Wah cofounded the IEEE Transactions on Knowledge and Data Engineering in 1988 and served as its Editor-in-Chief between 1993 and 1996, and is the Honorary Editor-in-Chief of Knowledge and Information Systems. He currently serves on the editorial boards of Information Sciences, International Journal on Artificial Intelligence Tools, Journal of VLSI Signal Processing, and World Wide Web. He has served the IEEE Computer Society in various capacities, including Vice President for Publications (1998 and 1999) and President (2001). He is a Fellow of the AAAS, ACM, and IEEE.

May 7, Thursday

Leveraging Python in Parallel Platforms: a task-based approach and its integration with a new generation of object‐based storage layers.
Speaker: Rosa Badia, Barcelona Supercomputing Center

Abstract: Computing platforms have been evolving rapidly in the recent years. Technologies such as multi and manycores, accelerators such as GPUs and new persistent storage devices such as SSDs are examples of disruptions that required the attention of the application developers. The importance of programming models to enable applications to efficiently run in such platforms has been recognized in the recent years by the computer science and scientific community in general. Ideally, programming models should provide an interface by which the application developer expresses algorithms and ideas in a platform-agnostic way. Aspects such as programmability, portability and performance optimization have been taken into account when proposing such models for parallel platforms. What is more, the new persistent storage devices may represent a revolution in the way data is stored.

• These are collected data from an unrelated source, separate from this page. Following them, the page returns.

-- ==== Sys2Proof/Laws/Display.lean ====
section
/-! SUPPORT. What the compositor does to every pixel and to the collision (spec/44_display.md R192 to R195). -/

namespace Sys2Proof.Machine

/-- A flip inverts its own pixel and no other (R195). -/
theorem Framebuffer.pixel_flip (f : Framebuffer) (x y u v : Nat) :
    (f.flip x y).pixel u v = (f.pixel u v ^^ decide (u = x ∧ v = y ∧ x < 64 ∧ y < 32)) := by
  unfold Framebuffer.flip Framebuffer.pixel
  by_cases h : x < 64 ∧ y < 32
  · rw [dif_pos h]
    by_cases g : u < 64 ∧ v < 32
    · rw [dif_pos g, dif_pos g]
      simp only [Vector.getElem_set]
      by_cases hx : x = u
      · subst hx
        by_cases hy : y = v
        · subst hy; simp [h]
        · have : ¬ v = y := fun e => hy e.symm
          simp [hy, this]
      · have : ¬ u = x := fun e => hx e.symm
        simp [hx, this]
    · rw [dif_neg g, dif_neg g]
      have : ¬ (u = x ∧ v = y ∧ x < 64 ∧ y < 32) := by
        rintro ⟨rfl, rfl, h1, h2⟩; exact g ⟨h1, h2⟩
      simp [this]
  · rw [dif_neg h]
    have : ¬ (u = x ∧ v = y ∧ x < 64 ∧ y < 32) := by rintro ⟨_, _, h3⟩; exact h h3
    simp [this]

/-- A pixel outside the grid is off (R190). -/
theorem Framebuffer.pixel_outside (f : Framebuffer) (x y : Nat) (h : ¬ (x < 64 ∧ y < 32)) : f.pixel x y = false := by
  simp [Framebuffer.pixel, h]

/-- Two framebuffers with the same pixels are the same. -/
theorem Framebuffer.ext_pixel {f g : Framebuffer} (h : ∀ x y, x < 64 → y < 32 → f.pixel x y = g.pixel x y) : f = g := by
  apply Vector.ext
  intro x hx
  apply Vector.ext
  intro y hy
  have := h x y hx hy
  simpa [Framebuffer.pixel, hx, hy] using this

/-- A cleared framebuffer has no pixel on (R191). -/
@[simp] theorem Framebuffer.pixel_clear (x y : Nat) : Framebuffer.clear.pixel x y = false := by
  unfold Framebuffer.pixel Framebuffer.clear
  split <;> simp

/-! ### The bit of a sprite over a pixel -/

theorem spriteBit_true {bs : List Byte} {x0 y0 x y : Nat} (h : spriteBit bs x0 y0 x y = true) :
    x < 64 ∧ y < 32 ∧ y0 ≤ y ∧ y < y0 + bs.length ∧ x0 ≤ x ∧ x < x0 + 8 := by
  unfold spriteBit at h
  by_contra hn
  rw [if_neg hn] at h
  exact absurd h (by simp)

theorem spriteBit_outside {bs : List Byte} {x0 y0 x y : Nat}
    (h : ¬ (x < 64 ∧ y < 32 ∧ y0 ≤ y ∧ y < y0 + bs.length ∧ x0 ≤ x ∧ x < x0 + 8)) : spriteBit bs x0 y0 x y = false :=
  if_neg h

/-- One row: its bits lie on its own row only. -/
theorem spriteBit_row (b : Byte) (x0 y u v : Nat) : spriteBit [b] x0 y u v =
    if u < 64 ∧ v = y ∧ y < 32 ∧ x0 ≤ u ∧ u < x0 + 8 then b.getLsbD (7 - (u - x0)) else false := by
  unfold spriteBit
  by_cases h : u < 64 ∧ v = y ∧ y < 32 ∧ x0 ≤ u ∧ u < x0 + 8
  · obtain ⟨h1, rfl, h2, h3, h4⟩ := h
    rw [if_pos ⟨h1, h2, le_refl _, by simp, h3, h4⟩, if_pos ⟨h1, rfl, h2, h3, h4⟩]
    simp
  · rw [if_neg h, if_neg (by simp only [List.length_singleton]; omega)]

/-- The first row of a sprite and the rows after it. -/
theorem spriteBit_cons (b : Byte) (bs : List Byte) (x0 y0 x y : Nat) :
    spriteBit (b :: bs) x0 y0 x y = if y = y0 then spriteBit [b] x0 y0 x y else spriteBit bs x0 (y0 + 1) x y := by
  by_cases hy : y = y0
  · subst hy
    rw [if_pos rfl]
    unfold spriteBit
    refine if_congr ?_ (by simp) rfl
    simp only [List.length_cons, List.length_nil]
    omega
  · rw [if_neg hy]
    unfold spriteBit
    refine if_ctx_congr ?_ ?_ (fun _ => rfl)
    · simp only [List.length_cons]; omega
    · intro h
      obtain ⟨d, rfl⟩ : ∃ d, y = y0 + 1 + d := ⟨y - (y0 + 1), by omega⟩
      have e1 : y0 + 1 + d - y0 = d + 1 := by omega
      have e2 : y0 + 1 + d - (y0 + 1) = d := by omega
      rw [e1, e2, List.getD_cons_succ]

/-! ### The loops of R192 -/

/-- What the last `n` bits of a row byte do: each 1 bit on the grid flips its pixel, and a pixel that was on is a collision. -/
theorem Canvas.drawBits_effect (b : Byte) (x0 y : Nat) : ∀ (n : Nat), n ≤ 8 → ∀ (c : Canvas),
    (∀ u v, (c.drawBits b x0 y n).fb.pixel u v =
      (c.fb.pixel u v ^^ (decide (x0 + (8 - n) ≤ u) && spriteBit [b] x0 y u v))) ∧
    ((c.drawBits b x0 y n).coll = true ↔
      c.coll = true ∨ ∃ u, x0 + (8 - n) ≤ u ∧ spriteBit [b] x0 y u y = true ∧ c.fb.pixel u y = true) := by
  intro n
  induction n with
  | zero =>
    intro _ c
    have none_left : ∀ u v, x0 + 8 ≤ u → spriteBit [b] x0 y u v = false := fun u v h =>
      spriteBit_outside (by omega)
    constructor
    · intro u v
      by_cases h : x0 + 8 ≤ u
      · simp [Canvas.drawBits, none_left u v h]
      · simp [Canvas.drawBits, h]
    · simp only [Canvas.drawBits]
      constructor
      · exact .inl
      · rintro (h | ⟨u, h1, h2, _⟩)
        · exact h
        · rw [none_left u y (by omega)] at h2
          exact absurd h2 (by simp)
  | succ n ih =>
    intro hn c
    have ih := ih (by omega)
    have e8 : 8 - (n + 1) = 7 - n := by omega
    rw [Canvas.drawBits, e8]
    by_cases hc : x0 + (7 - n) > 63
    · rw [if_pos hc]
      have clipped : ∀ u v, x0 + (7 - n) ≤ u → spriteBit [b] x0 y u v = false := fun u v h =>
        spriteBit_outside (by omega)
      constructor
      · intro u v
        by_cases h : x0 + (7 - n) ≤ u
        · simp [clipped u v h]
        · simp [h]
      · constructor
        · exact .inl
        · rintro (h | ⟨u, h1, h2, _⟩)
          · exact h
          · rw [clipped u y h1] at h2
            exact absurd h2 (by simp)
    · rw [if_neg hc]
      have bit_at : ∀ v, spriteBit [b] x0 y (x0 + (7 - n)) v = (decide (v = y ∧ y < 32) && b.getLsbD n) := by
        intro v
        have e : 7 - (x0 + (7 - n) - x0) = n := by omega
        rw [spriteBit_row, e]
        by_cases hv : v = y ∧ y < 32
        · rw [if_pos ⟨by omega, hv.1, hv.2, by omega, by omega⟩]; simp [hv]
        · rw [if_neg (by omega)]; simp only [hv, decide_false, Bool.false_and]
      by_cases hb : b.getLsbD n = true
      · rw [if_pos hb]
        obtain ⟨hp, hk⟩ := ih (c.hit (x0 + (7 - n)) y)
        constructor
        · intro u v
          rw [hp u v]
          simp only [Canvas.hit, Framebuffer.pixel_flip]
          by_cases hu : u = x0 + (7 - n)
          · subst hu
            have h1 : ¬ x0 + (8 - n) ≤ x0 + (7 - n) := by omega
            have h3 : x0 + (7 - n) < 64 := by omega
            rw [bit_at v]
            simp [h1, h3, hb]
          · have h1 : (x0 + (8 - n) ≤ u) ↔ (x0 + (7 - n) ≤ u) := by omega
            simp [h1, hu]
        · rw [hk]
          simp only [Canvas.hit, Framebuffer.pixel_flip, Bool.or_eq_true]
          constructor
          · rintro ((h | h) | ⟨u, h1, h2, h3⟩)
            · exact .inl h
            · by_cases hy : y < 32
              · exact .inr ⟨x0 + (7 - n), by omega, by rw [bit_at]; simp [hy, hb], h⟩
              · rw [Framebuffer.pixel_outside _ _ _ (by omega)] at h
                exact absurd h (by simp)
            · refine .inr ⟨u, by omega, h2, ?_⟩
              have : ¬ u = x0 + (7 - n) := by omega
              simpa [this] using h3
          · rintro (h | ⟨u, h1, h2, h3⟩)
            · exact .inl (.inl h)
            · by_cases hu : u = x0 + (7 - n)
              · subst hu; exact .inl (.inr h3)
              · exact .inr ⟨u, by omega, h2, by simpa [hu] using h3⟩
      · rw [if_neg hb]
        obtain ⟨hp, hk⟩ := ih c
        have none_at : ∀ u v, u = x0 + (7 - n) → spriteBit [b] x0 y u v = false := by
          rintro u v rfl; rw [bit_at]; simp [hb]
        constructor
        · intro u v
          rw [hp u v]
          by_cases hu : u = x0 + (7 - n)
          · simp [none_at u v hu]
          · have h1 : (x0 + (8 - n) ≤ u) ↔ (x0 + (7 - n) ≤ u) := by omega
            simp [h1]
        · rw [hk]
          refine or_congr Iff.rfl (exists_congr fun u => ?_)
          by_cases hu : u = x0 + (7 - n)
          · simp [none_at u y hu]
          · have h1 : (x0 + (8 - n) ≤ u) ↔ (x0 + (7 - n) ≤ u) := by omega
            rw [h1]

/-- What the rows of a sprite do: every pixel under a 1 bit flips, and a pixel that was on is a collision. -/
theorem Canvas.drawRows_effect (x0 : Nat) (bs : List Byte) : ∀ (y : Nat) (c : Canvas),
    (∀ u v, (Canvas.drawRows x0 y bs c).fb.pixel u v = (c.fb.pixel u v ^^ spriteBit bs x0 y u v)) ∧
    ((Canvas.drawRows x0 y bs c).coll = true ↔
      c.coll = true ∨ ∃ u v, spriteBit bs x0 y u v = true ∧ c.fb.pixel u v = true) := by
  induction bs with
  | nil =>
    intro y c
    have : ∀ u v, spriteBit [] x0 y u v = false := fun u v =>
      spriteBit_outside (by simp only [List.length_nil]; omega)
    simp [Canvas.drawRows, this]
  | cons b bs ih =>
    intro y c
    obtain ⟨rp, rk⟩ := Canvas.drawBits_effect b x0 y 8 (le_refl 8) c
    obtain ⟨hp, hk⟩ := ih (y + 1) (c.drawBits b x0 y 8)
    have first_row : ∀ {u v}, spriteBit [b] x0 y u v = true → v = y ∧ x0 ≤ u := by
      intro u v h
      have := spriteBit_true h
      simp only [List.length_singleton] at this
      omega
    have later_row : ∀ {u v}, spriteBit bs x0 (y + 1) u v = true → v ≠ y := by
      intro u v h
      have := spriteBit_true h
      omega
    have rp' : ∀ u v, (c.drawBits b x0 y 8).fb.pixel u v = (c.fb.pixel u v ^^ spriteBit [b] x0 y u v) := by
      intro u v
      rw [rp u v]
      cases hb : spriteBit [b] x0 y u v with
      | false => simp
      | true => simp [(first_row hb).2]
    constructor
    · intro u v
      rw [Canvas.drawRows, hp, rp', spriteBit_cons b bs]
      by_cases hv : v = y
      · have : spriteBit bs x0 (y + 1) u v = false := by
          by_contra h; exact later_row (by simpa using h) hv
        rw [this, if_pos hv, Bool.xor_false]
      · have : spriteBit [b] x0 y u v = false := by
          by_contra h; exact hv (first_row (by simpa using h)).1
        simp [hv, this]
    · rw [Canvas.drawRows, hk, rk]
      constructor
      · rintro ((h | ⟨u, _, h2, h3⟩) | ⟨u, v, h2, h3⟩)
        · exact .inl h
        · exact .inr ⟨u, y, by rw [spriteBit_cons b bs, if_pos rfl]; exact h2, h3⟩
        · have hv := later_row h2
          refine .inr ⟨u, v, by rw [spriteBit_cons b bs, if_neg hv]; exact h2, ?_⟩
          have : spriteBit [b] x0 y u v = false := by
            by_contra h; exact hv (first_row (by simpa using h)).1
          simpa [rp', this] using h3
      · rintro (h | ⟨u, v, h2, h3⟩)
        · exact .inl (.inl h)
        · rw [spriteBit_cons b bs] at h2
          by_cases hv : v = y
          · subst hv
            rw [if_pos rfl] at h2
            exact .inl (.inr ⟨u, by simpa using (first_row h2).2, h2, h3⟩)
          · rw [if_neg hv] at h2
            have : spriteBit [b] x0 y u v = false := by
              by_contra h; exact hv (first_row (by simpa using h)).1
            exact .inr ⟨u, v, h2, by simpa [rp', this] using h3⟩

/-- What a sprite does to a framebuffer: the XOR of every pixel with the sprite's bit over it, and the collision exactly when some
pixel goes from on to off (R192, R195). -/
theorem drawSprite_effect (f : Framebuffer) (x0 y0 : Nat) (bs : List Byte) :
    (∀ u v, (drawSprite f x0 y0 bs).fb.pixel u v = (f.pixel u v ^^ spriteBit bs x0 y0 u v)) ∧
    ((drawSprite f x0 y0 bs).coll = true ↔ ∃ u v, spriteBit bs x0 y0 u v = true ∧ f.pixel u v = true) := by
  have := Canvas.drawRows_effect x0 bs y0 ⟨f, false⟩
  simpa [drawSprite] using this

/-! ### DXYN -/

/-- DXYN composes its sprite when every drawn row lies in memory, and else raises DataOutOfRange (R192). -/
theorem execDrw_cases (x y : RegIx) (n : Nibble) (s : State) :
    ((∀ i, i < drawnRows n (startRow (s.getV y)) → s.i.toNat + i ≤ 0xFFF) ∧
      execDrw x y n s = .next (s.composeSprite (startColumn (s.getV x)) (startRow (s.getV y))
        (drawnRows n (startRow (s.getV y))))) ∨
    ((∃ i, i < drawnRows n (startRow (s.getV y)) ∧ 0xFFF < s.i.toNat + i) ∧
      execDrw x y n s = .next (s.raise .dataOutOfRange (some (max s.i.toNat 0x1000)))) := by
  unfold execDrw
  dsimp only
  generalize startColumn (s.getV x) = x0
  generalize startRow (s.getV y) = y0
  generalize drawnRows n y0 = rows
  by_cases h0 : rows = 0
  · subst h0
    exact .inl ⟨fun i h => by omega, by rw [if_pos rfl]⟩
  · rw [if_neg h0]
    rcases s.accessSpan_cases (rows - 1) (s.composeSprite x0 y0 rows) with ⟨h, e⟩ | ⟨h, e⟩
    · exact .inl ⟨fun i hi => by omega, by rw [e]⟩
    · exact .inr ⟨⟨rows - 1, by omega, h⟩, by rw [e]⟩

/-- A composed sprite changes the framebuffer, VF and the present output only (R192, R197). -/
theorem State.composeSprite_eq (s : State) (x0 y0 rows : Nat) :
    s.composeSprite x0 y0 rows =
      { s with
        fb := (drawSprite s.fb x0 y0 (s.spriteRows rows)).fb
        v := (s.setV vf (flagByte (drawSprite s.fb x0 y0 (s.spriteRows rows)).coll)).v
        present := true } := rfl

end Sys2Proof.Machine
end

The talk will review aspects related to these recent changes and how have been addressed at BSC with the PyCOMPSs programming model, a task-based programming model that offers a platform unaware interface. The same PyCOMPSs code can run in a cluster (even in Intel Phi processors) or in a heterogeneous cloud. Additionally, PyCOMPSs is currently being integrated with new methodologies to store and access data beyond the traditional file systems.

Short biography: Rosa M. Badia holds a PhD on Computer Science (1994) from the Technical University of Catalonia (UPC). She is a Scientific Researcher from the Consejo Superior de Investigaciones Científicas (CSIC) and team leader of the Grid Computing and Cluster research group at the Barcelona Supercomputing Center (BSC). She was involved in teaching and research activities at the UPC from 1989 to 2008, where she was an Associated Professor since year 1997. From 1999 to 2005 she was involved in research and development activities at the European Center of Parallelism of Barcelona (CEPBA). Her current research interest are programming models for complex platforms (from multicore, GPUs to Grid/Cloud). The group lead by Dr. Badia has been developing StarSs programming model for more than 10 years, with a high success in adoption by application developers. Currently the group focuses its efforts in two instances of StarSs: OmpSs for heterogenoeus platforms and COMPSs/PyCOMPSs for distributed computing (i.e. Cloud). Dr Badia has published more than 150 papers in international conferences and journals in the topics of her research. She has participated in several European projects, for example BEinGRID, Brein, CoreGRID, OGF-Europe, SIENA, TEXT and VENUS-C, and currently she is participating in the project Severo Ochoa (at Spanish level), ASCETIC, The Human Brain Project, EU-Brazil CloudConnect, and TransPlant and it is a member of HiPEAC2 NoE.